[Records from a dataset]
────
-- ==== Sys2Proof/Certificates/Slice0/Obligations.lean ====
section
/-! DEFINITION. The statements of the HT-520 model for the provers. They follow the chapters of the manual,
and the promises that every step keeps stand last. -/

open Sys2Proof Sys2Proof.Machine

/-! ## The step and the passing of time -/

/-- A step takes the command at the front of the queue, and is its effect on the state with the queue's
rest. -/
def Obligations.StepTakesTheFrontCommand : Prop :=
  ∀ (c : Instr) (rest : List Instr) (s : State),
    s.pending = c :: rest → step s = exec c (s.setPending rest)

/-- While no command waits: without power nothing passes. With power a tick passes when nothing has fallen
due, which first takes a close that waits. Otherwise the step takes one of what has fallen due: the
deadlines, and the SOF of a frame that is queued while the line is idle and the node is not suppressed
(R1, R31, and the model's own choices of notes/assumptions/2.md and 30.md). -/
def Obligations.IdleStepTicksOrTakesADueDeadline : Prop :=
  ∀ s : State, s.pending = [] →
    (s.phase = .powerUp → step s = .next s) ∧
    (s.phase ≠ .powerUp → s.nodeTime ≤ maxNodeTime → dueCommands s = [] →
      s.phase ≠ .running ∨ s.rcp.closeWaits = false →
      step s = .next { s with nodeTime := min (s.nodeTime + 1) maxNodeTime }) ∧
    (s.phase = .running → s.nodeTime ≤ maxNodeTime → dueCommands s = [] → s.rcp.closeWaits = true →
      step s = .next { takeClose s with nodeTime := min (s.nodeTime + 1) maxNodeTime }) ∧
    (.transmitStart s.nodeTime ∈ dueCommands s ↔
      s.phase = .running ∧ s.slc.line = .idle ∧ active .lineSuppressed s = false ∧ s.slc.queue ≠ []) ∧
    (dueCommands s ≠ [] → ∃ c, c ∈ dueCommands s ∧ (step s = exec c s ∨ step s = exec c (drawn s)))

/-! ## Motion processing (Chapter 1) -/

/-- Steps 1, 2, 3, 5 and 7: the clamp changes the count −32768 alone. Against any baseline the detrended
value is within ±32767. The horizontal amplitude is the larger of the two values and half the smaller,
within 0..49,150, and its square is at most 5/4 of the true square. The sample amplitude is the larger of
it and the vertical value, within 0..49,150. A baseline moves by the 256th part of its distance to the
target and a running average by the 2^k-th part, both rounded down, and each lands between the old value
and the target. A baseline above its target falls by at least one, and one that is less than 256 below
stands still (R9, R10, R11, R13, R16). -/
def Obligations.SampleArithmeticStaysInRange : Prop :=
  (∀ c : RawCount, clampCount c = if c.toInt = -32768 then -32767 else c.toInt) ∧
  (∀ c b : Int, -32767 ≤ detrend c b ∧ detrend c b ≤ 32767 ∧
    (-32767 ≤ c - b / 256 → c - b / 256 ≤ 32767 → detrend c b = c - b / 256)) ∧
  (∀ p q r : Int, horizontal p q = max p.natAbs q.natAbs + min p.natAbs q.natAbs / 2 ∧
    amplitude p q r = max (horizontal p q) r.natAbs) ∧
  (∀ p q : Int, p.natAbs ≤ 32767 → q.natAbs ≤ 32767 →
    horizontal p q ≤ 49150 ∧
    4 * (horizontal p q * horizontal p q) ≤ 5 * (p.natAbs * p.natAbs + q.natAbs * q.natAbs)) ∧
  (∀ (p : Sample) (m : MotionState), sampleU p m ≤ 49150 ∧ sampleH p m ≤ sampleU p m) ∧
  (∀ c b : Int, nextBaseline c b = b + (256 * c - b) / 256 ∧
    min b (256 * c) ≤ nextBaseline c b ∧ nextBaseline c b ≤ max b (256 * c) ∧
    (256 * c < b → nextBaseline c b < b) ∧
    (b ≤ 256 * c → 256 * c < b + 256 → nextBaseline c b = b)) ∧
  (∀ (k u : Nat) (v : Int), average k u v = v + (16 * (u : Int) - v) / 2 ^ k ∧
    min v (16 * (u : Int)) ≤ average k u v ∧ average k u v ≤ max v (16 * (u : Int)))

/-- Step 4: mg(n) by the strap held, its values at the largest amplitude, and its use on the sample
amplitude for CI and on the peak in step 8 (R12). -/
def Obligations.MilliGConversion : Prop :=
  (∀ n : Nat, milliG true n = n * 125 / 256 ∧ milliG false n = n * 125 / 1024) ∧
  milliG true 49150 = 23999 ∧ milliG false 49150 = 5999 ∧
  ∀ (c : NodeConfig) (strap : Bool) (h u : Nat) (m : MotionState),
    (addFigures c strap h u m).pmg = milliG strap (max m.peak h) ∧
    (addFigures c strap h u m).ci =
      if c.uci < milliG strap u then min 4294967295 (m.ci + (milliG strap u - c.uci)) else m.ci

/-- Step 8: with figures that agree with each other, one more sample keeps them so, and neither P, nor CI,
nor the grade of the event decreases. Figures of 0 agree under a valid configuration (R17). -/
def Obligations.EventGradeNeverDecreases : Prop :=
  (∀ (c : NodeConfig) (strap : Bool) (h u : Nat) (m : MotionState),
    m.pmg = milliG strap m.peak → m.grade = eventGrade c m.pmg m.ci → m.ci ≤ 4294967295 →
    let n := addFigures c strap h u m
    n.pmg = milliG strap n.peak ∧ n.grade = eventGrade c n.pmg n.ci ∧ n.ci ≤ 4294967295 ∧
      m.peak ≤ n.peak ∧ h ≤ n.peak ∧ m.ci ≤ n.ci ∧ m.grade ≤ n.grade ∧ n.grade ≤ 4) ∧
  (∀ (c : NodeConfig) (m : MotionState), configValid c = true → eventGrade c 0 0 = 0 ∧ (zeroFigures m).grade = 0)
────
TASK STATEMENT: Take the entries above and copy out all lines with the string "natAbs".

RESULT OF THIS TASK:
  (∀ p q r : Int, horizontal p q = max p.natAbs q.natAbs + min p.natAbs q.natAbs / 2 ∧
    amplitude p q r = max (horizontal p q) r.natAbs) ∧
  (∀ p q : Int, p.natAbs ≤ 32767 → q.natAbs ≤ 32767 →
    4 * (horizontal p q * horizontal p q) ≤ 5 * (p.natAbs * p.natAbs + q.natAbs * q.natAbs)) ∧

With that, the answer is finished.